Renames a file or files.

RENAME [drive:][path]filename1 filename2.
REN [drive:][path]filename1 filename2.

Note that you cannot specify a new drive or path for your destination file.

Moves files and renames files and directories.

To move one or more files:
MOVE [/Y | /-Y] [drive:][path]filename1[,...] destination

To rename a directory:
MOVE [/Y | /-Y] [drive:][path]dirname1 dirname2

[drive:][path]filename1 Specifies the location and name of the file
or files you want to move.
destination Specifies the new location of the file. Destination
can consist of a drive letter and colon, a
directory name, or a combination. If you are moving
only one file, you can also include a filename if
you want to rename the file when you move it.
[drive:][path]dirname1 Specifies the directory you want to rename.
dirname2 Specifies the new name of the directory.

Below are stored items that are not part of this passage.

-- ==== Sys2Proof/Syntax.lean ====
section
/-! DEFINITION. The operations and events of the part (spec/opcode_table.json), one constructor of
`Instr` per row, with the plain data they carry. -/

namespace Sys2Proof

/-- Fire modes, encoded 00 to 11 (R60, R118). -/
inductive FireMode | always | any | onTrue | onFalse
  deriving DecidableEq, Repr

/-- Type field IT of the integer families (R149). -/
inductive IntTy | i32 | n32 | i64 | n64
  deriving DecidableEq, Repr

/-- Type field RT of the raw families (R149). -/
inductive RawTy | w | h | b | d
  deriving DecidableEq, Repr

/-- Type field FT of the float and tapered families (R149). -/
inductive FloatTy | t16 | t32 | bf16 | f32
  deriving DecidableEq, Repr

/-- Type field AT of the reductions (R149). -/
inductive AccTy | i32 | i64 | t32 | f32
  deriving DecidableEq, Repr

/-- The types of the special functions (R182). -/
inductive SpTy | t16 | bf16
  deriving DecidableEq, Repr

/-- The types an `amo` encodes (R153). -/
inductive AmoTy | i32 | n32 | i64 | f32 | t16
  deriving DecidableEq, Repr

/-- The type codes 0x1 to 0xE (R27). -/
inductive Ty | i8 | i16 | i32 | i64 | n8 | n16 | n32 | n64 | t8 | t16 | t32 | d8 | bf16 | f32
  deriving DecidableEq, Repr

/-- The expected-scale field EX (R150). -/
inductive Ex | pass | scaled | unscaled
  deriving DecidableEq, Repr

/-- The ORD field of `amo` and `cas` (R153). -/
inductive Ord | plain | acq | rel | acqRel
  deriving DecidableEq, Repr

/-- The five scopes, from the narrowest (R153, R287). -/
inductive Scope | ctx | press | group | device | system
  deriving DecidableEq, Repr

/-- The level of a fence (R153, R234). -/
inductive Level | order | acc | vis
  deriving DecidableEq, Repr

/-- The aperture field of `cvta` and `isap` (R152, R237). -/
inductive Ap | glob | lf | grp | dev
  deriving DecidableEq, Repr

/-- The ports a, b, p and c, coded 0 to 3 (R148). -/
inductive Port | a | b | p | c
  deriving DecidableEq, Repr

/-- Element widths (R116, R161). -/
inductive Width | w32 | w16 | w8 | w64
  deriving DecidableEq, Repr

/-- The host windows whose plain register writes have no row of their own (R68). -/
inductive Window | w0 | w2
  deriving DecidableEq, Repr

/-- A target field: bits [8:2] the instruction index, [1:0] the port; 0x1FF means none (R148). -/
abbrev Target := BitVec 9

/-- A token in flight or waiting (R116). Its context names TAG and PL. `vals` holds LEN + 1 elements,
zero-extended; a null holds that many zeros and an EOS token holds its bound. `head` is the first
element of the token as its source sent it (R183), and `span` the count of elements that it had there, which its pieces keep (R173,
R225). `src` and `born` name the instruction and the
firing that sent it (R119, R397), `came` is when it arrived. A token that waits in the overflow table holds `spill`: whether in
the shared part or in its context's reservation (R122). -/
structure Token where
  inst : Nat
  port : Port
  iter : Nat
  vals : List Dbl
  nul : Bool
  eos : Bool
  scaled : Bool
  sb : BitVec 5
  ew : Width
  standing : Bool
  head : Dbl
  span : Nat
  src : Nat
  born : Nat
  came : Nat
  spill : Option Bool
  deriving DecidableEq, Repr

/-- A flit (R271). `payload` holds the LEN + 1 bytes in use. -/
structure Flit where
  resp : Bool
  hop : BitVec 2
  kind : BitVec 5
  dst : BitVec 14
  src : BitVec 14
  xtag : BitVec 12
  idx : BitVec 9
  payload : List Byte
  seq : BitVec 24
  crc : Word
  deriving DecidableEq, Repr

/Y Suppresses prompting to confirm you want to
overwrite an existing destination file.
/-Y Causes prompting to confirm you want to overwrite
an existing destination file.

The switch /Y may be present in the COPYCMD environment variable.
This may be overridden with /-Y on the command line. Default is
to prompt on overwrites unless MOVE command is being executed from
within a batch script.

HOPE THAT HELPED U

WOLVERINE X


----------



## JohnWill (Oct 19, 2002)

If you're a limited user, you probably can't do any of the stuff you're trying to do, with the possible exception of starting up Explorer and moving files.

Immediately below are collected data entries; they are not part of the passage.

-- ==== Sys2Proof/WellFormed.lean ====
section
/-! DEFINITION. Which instructions are well formed: the limits that the spec puts on an instruction's own fields,
whatever block holds it (R43, R44, R153, R155, R187), and the ranges of what an event names (R1). -/

namespace Sys2Proof

/-- Integer types (R27). -/
def Ty.isInt : Ty → Bool
  | .i8 | .i16 | .i32 | .i64 | .n8 | .n16 | .n32 | .n64 => true
  | .t8 | .t16 | .t32 | .d8 | .bf16 | .f32 => false

/-- Conversions that R43 and R44 give: none to D8, none from D8 to an integer. -/
def cvtLegal (dst src : Ty) : Bool := dst != .d8 && !(src == .d8 && dst.isInt)

/-- Types that and, or and xor accept in memory (R155). -/
def AmoTy.logical : AmoTy → Bool
  | .i32 | .n32 | .i64 => true
  | .f32 | .t16 => false

/-- A level beyond order is legal at system scope only (R155). -/
def fenceLegal (scope : Scope) (level : Level) : Bool := level == .order || scope == .system

/-- Bytes of a window that holds registers (R66). -/
def Window.bytes : Window → Nat
  | .w0 => 16 * 2 ^ 20
  | .w2 => 8 * 2 ^ 20
/-- Whether a request of `n` bytes at an offset of W4 is one that a host link carries: within the largest size of the window, of at most
4,096 bytes (R66), and within 4 KiB, as PCI Express has it. PRESUMED (log entry 192). -/
def requestOk (addr n : Nat) : Bool := decide (0 < n ∧ addr % 4096 + n ≤ 4096 ∧ addr + n ≤ 2 ^ 39)

/-- The instructions that have words; the others are events of the outside or of a unit. -/
def Instr.hasWord : Instr → Bool
  | .registerWrite .. | .resetBoot | .selfTestDone .. | .pressPowerUp .. | .matrixRampDone .. | .w4Write .. | .w4Read ..
  | .portBindingWrite .. | .prodWrite .. | .ingressAccept .. | .egressDrain .. | .keySlotWrite .. | .keyTableLock
  | .attestationRequest | .attestationComplete | .stimulusArrival .. | .promotionRetry | .queueRefill ..
  | .demotion .. | .entryMove .. | .plateLoadStart .. | .plateLoadComplete .. | .probe | .probeClear | .probeUnblock
  | .probeResult | .ageTick | .impressionGather .. | .batchWindowExpiry .. | .admission .. | .shareTableSwap ..
  | .spawnStarve .. | .cardDeal .. | .blockFetch .. | .regionAcquire .. | .mapperPlace .. | .configPacketComplete ..
  | .tokenArrival .. | .iterEmit .. | .commit .. | .blockWatchExpiry .. | .placementCacheFlush | .pageWalkComplete ..
  | .accessPerformed .. | .migrationComplete .. | .tlbInvalidatePage | .tlbInvalidateTenancy | .tlbInvalidateAll
  | .tlbInvalidateDone | .tileWaitSatisfied | .tileDrainComplete .. | .engineOpStart .. | .mxConfigure ..
  | .mxFiring .. | .epilogueWrite .. | .graverStream .. | .copyComplete .. | .fenceComplete | .qfenceComplete
  | .engCmdDeliver .. | .plateEvictionComplete .. | .spawnStart .. | .agentOpAtWalker .. | .cohortOpAtHome
  | .retirement .. | .dispositionResume .. | .dispositionAbort .. | .faultRingFlush | .quarantineFlush
  | .preemptRequest | .drainCutComplete .. | .proofRelease | .proofRestore .. | .shardWatchExpiry ..
  | .domainModeEnable .. | .metadataClearDone .. | .actorSlotAcquire | .slotSweep .. | .raceBudgetInterval
  | .fabricLoad | .fabricReconfigure | .fabricResume | .pilotsLocked | .reconfDrainDone | .distributionStart
  | .distributionReport .. | .leaseArbitrate | .wavelengthLocked .. | .wavelengthDark .. | .lightRestored ..
  | .leaseAgeExpiry | .write .. | .data .. | .loadreq .. | .loadrsp .. | .amoreq .. | .amorsp .. | .ack .. | .nak ..
  | .stim .. | .plate .. | .linkctl .. | .restripe .. | .lease .. | .drain .. | .flitTransit .. | .replayTimeout
  | .linkctlBeacon | .lossOfLight .. | .realignComplete .. | .remoteTimeout | .counterSweep .. | .traceRestart
  | .monitorLimitCross .. | .eventRingFlush | .reservedTypeFlit .. => false
  | _ => true

/-- An instruction whose own fields are legal; the block that holds it has limits of its own (R148, R154 to
R156). Of an event: what it names exists (R1, R66, R68). -/
def Instr.wf : Instr → Bool
  | .cvt _ dst src _ _ => cvtLegal dst src
  | .amoAnd _ _ _ y _ _ | .amoOr _ _ _ y _ _ | .amoXor _ _ _ y _ _ => y.logical
  | .fence _ _ _ scope level => fenceLegal scope level
  | .mfs _ _ csr | .mts _ csr => Machine.csrListed csr
  | .turn _ _ _ y => y != .d
  | .exit _ e _ => decide (e.toNat < 7)
  | .registerWrite win func link off _ => decide (func ≤ 16 ∧ link < 2 ∧ off % 8 = 0 ∧ off < win.bytes)
  | .selfTestDone bit _ => decide (bit < 390)
  | .pressPowerUp press | .matrixRampDone press | .shareTableSwap press | .spawnStarve press
  | .spawnStart press => decide (press < 256)
  | .w4Write func link addr bytes => decide (func ≤ 16 ∧ link < 2) && requestOk addr bytes.length
  | .w4Read func link addr n => decide (func ≤ 16 ∧ link < 2) && requestOk addr n
  | .portBindingWrite link port _ => decide (link < 2 ∧ port < 4096)
  | .prodWrite func link port _ => decide (func ≤ 16 ∧ link < 2 ∧ port < 4096)
  | .ingressAccept port => decide (port < 4096)
  | .keySlotWrite slot off _ => decide (slot < 16 ∧ off % 8 = 0 ∧ off < 128)
  | .stimulusArrival walker | .agentOpAtWalker walker => decide (walker < 8)
  | .impressionGather group | .admission group | .cardDeal group | .plateLoadStart group _
  | .plateLoadComplete group _ | .batchWindowExpiry group _ | .plateEvictionComplete group _ _ => decide (group < 32)
  | .engineOpStart press queue => decide (press < 256 ∧ queue < 8)
  | .mxConfigure press unit | .mxFiring press unit | .epilogueWrite press unit => decide (press < 256 ∧ unit < 2)
  | .tokenArrival _ tok => decide (0 < tok.vals.length ∧ tok.vals.length ≤ 32)
  | .write _ flit | .data _ flit | .loadreq _ flit | .loadrsp _ flit | .amoreq _ flit | .amorsp _ flit | .ack _ flit
  | .nak _ flit | .stim _ flit | .plate _ flit | .linkctl _ flit | .restripe _ flit | .lease _ flit | .drain _ flit
  | .flitTransit _ flit | .reservedTypeFlit _ _ flit => decide (0 < flit.payload.length ∧ flit.payload.length ≤ 128)
  | .lossOfLight _ _ els => els.all (· < 64)
  | _ => true

end Sys2Proof
end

Who's machine is it if you don't have admin rights?


----------



## system366 (Apr 27, 2007)

Thank you for the help, thats aload m8 =]


----------



## wolverinex (May 1, 2007)

yeah i am on my family computer and some of the dos commands are unaccessable is there any way to gain access to these commands?


WOLVERINE X


----------



## JohnWill (Oct 19, 2002)

Ask whoever is the administrator to grant you the rights.


----------



## system366 (Apr 27, 2007)

Well i was testing them out at a training centre i go to and had many problems with the Shutdown command until i changed thier admin pass through Dos (Yep... they dont think to block that as every1 else there is a computer illiterate chave eccept when it comes to MSN) so i changed the pass for admin and logged in under Staff and they all worked fine =D... now i just gotta try n find a password document to find out what thier pass usta be and chnage it back XD


----------



## JohnWill (Oct 19, 2002)

That's where you're going to come to grief. I don't think you'll find any "password document", so they'll surely know you tampered with the machine.


----------



## system366 (Apr 27, 2007)

They have a disc labeld "Passwords" which they keep in the safe in reception and i have a feeling that there will be w copy of the Documents on thier Back-Up drive... if not ill do a File recovery on the main host computer in reception and get a copy of the document with the passwords =D... Im not so stupid as they think XD


----------



## JohnWill (Oct 19, 2002)

I'm going to close this one, since what you are doing is clearly against school policy, and is likely to land you in trouble. I suggest you read the TSG Rules before any more posts, we don't help with illegal activities or valid restrictions on access.


----------